平成30年沖縄全戦没者追悼式における内閣総理大臣挨拶
平成30年沖縄全戦没者追悼式が執り行われるに当たり、沖縄戦において、戦場に斃(たお)れた御霊(みたま)、戦禍に遭われ亡くなられた御霊に向かい、謹んで哀悼の誠を捧(ささ)げます。
先の大戦において、ここ沖縄は、苛烈を極めた地上戦の場となりました。20万人もの尊い命が無残にも奪われ、この地の誇る豊かな海と緑は破壊され、沖縄の地は焦土と化しました。多くの夢や希望を抱きながら斃れた若者たち、我が子の無事を願いながら息絶えた父や母、平和の礎(いしじ)に刻まれた全ての戦没者の無念を思うとき、胸の潰れる思いです。
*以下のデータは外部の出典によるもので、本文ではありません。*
-- ==== Sys2Proof/Laws/Events.lean ====
section
/-! SUPPORT. The event bits and the interrupt level (chapter 10). -/

namespace Sys2Proof.Machine

/-- One bit placed in a word. -/
theorem place_one_bit (k : Nat) (hk : k < 16) (j : Nat) : (place 1 1 k).getLsbD j = decide (j = k) := by
  unfold place
  by_cases hj : j < 16
  · interval_cases k <;> interval_cases j <;> rfl
  · rw [BitVec.getLsbD_of_ge _ _ (by omega)]; symm; simp; omega

/-- Every event has one of the twelve event bits. -/
theorem Event.bit_lt (e : Event) : e.bit < 12 := by cases e <;> decide

/-- A bit of the mask of some events is set when one of them has that bit. -/
theorem eventMask_bit (es : List Event) (k : Nat) : (eventMask es).getLsbD k = true ↔ ∃ e ∈ es, e.bit = k := by
  induction es with
  | nil => simp [eventMask]
  | cons e es ih =>
    unfold eventMask
    rw [BitVec.getLsbD_or, Bool.or_eq_true, ih, place_one_bit _ (by have := Event.bit_lt e; omega)]
    simp [eq_comm]

/-- Setting events changes nothing when every one of them is set already. -/
theorem or_eventMask_eq (x : Word) (es) : x ||| eventMask es = x ↔ ∀ e ∈ es, x.getLsbD e.bit = true := by
  constructor
  · intro h e he
    rw [← h, BitVec.getLsbD_or, (eventMask_bit es e.bit).2 ⟨e, he, rfl⟩]; simp
  · intro h
    apply BitVec.eq_of_getLsbD_eq
    intro i hi
    rw [BitVec.getLsbD_or]
    by_cases hm : (eventMask es).getLsbD i = true
    · obtain ⟨e, he, rfl⟩ := (eventMask_bit es i).1 hm
      rw [h e he]; rfl
    · simp at hm; rw [hm]; simp

/-- The interrupt is given when some event is set and enabled. -/
theorem intrLevel_iff (e en : Word) : intrLevel e en = true ↔ ∃ k < 12, e.getLsbD k = true ∧ en.getLsbD k = true := by
  unfold intrLevel eventPositions
  rw [bne_iff_ne, ne_eq, BitVec.eq_of_getLsbD_eq_iff]
  push Not
  constructor
  · rintro ⟨i, hi, h⟩
    simp only [BitVec.getLsbD_and] at h
    by_cases h12 : i < 12
    · refine ⟨i, h12, ?_⟩
      revert h; cases e.getLsbD i <;> cases en.getLsbD i <;> simp
    · exfalso; apply h
      have : (0x0FFF : Word).getLsbD i = false := by interval_cases i <;> rfl
      rw [this]; simp
  · rintro ⟨k, hk, h1, h2⟩
    refine ⟨k, by omega, ?_⟩
    simp only [BitVec.getLsbD_and, h1, h2]
    interval_cases k <;> decide

end Sys2Proof.Machine
end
今日、私たちが享受する平和と繁栄は、沖縄の人々の、筆舌に尽くしがたい困難と癒えることのない深い悲しみの上にある。そのことを深く噛(か)み締めながら、静かに頭(こうべ)を垂れたいと思います。
我が国は、戦後一貫して、平和を重んじる国として、ひたすらに歩んでまいりました。戦争の惨禍を二度と繰り返さない。この決然たる誓いを貫き、万人が心豊かに暮らせる世の中を実現する。そのことに不断の努力を重ねていくことを、改めて、御霊にお誓い申し上げます。
沖縄の方々には、永きにわたり、米軍基地の集中による大きな負担を担っていただいております。この現状は、何としても変えていかなければなりません。政府として、基地負担を減らすため、一つ一つ、確実に、結果を出していく決意であります。
本年3月には、嘉手納(かでな)以南の西普天間住宅地区跡地の引渡しが実現し、跡地利用の取組が進んでおります。「できることは全て行う」。引き続き、この方針の下、沖縄の基地負担軽減に全力を尽くしてまいります。
今、沖縄は、美しい自然、東アジアの中心に位置する地理的特性をいかし、飛躍的な発展を遂げています。昨年、沖縄県を訪れた観光客の数はハワイを上回りました。今や、沖縄は、かつての琉球の大交易時代に謳(うた)われたように、「万国津梁(しんりょう)」、世界の架け橋の地位を占めつつあります。アジアと日本をつなぐゲートウェイとして、沖縄が日本の発展を牽引(けんいん)する、そのことが現実のものとなってきたと実感しています。この流れを更に加速させるため、私が先頭に立って、沖縄の振興を前に進めてまいります。
結びに、この地に眠る御霊の安らかならんこと、御遺族の方々の御平安を、心からお祈りし、私の挨拶といたします。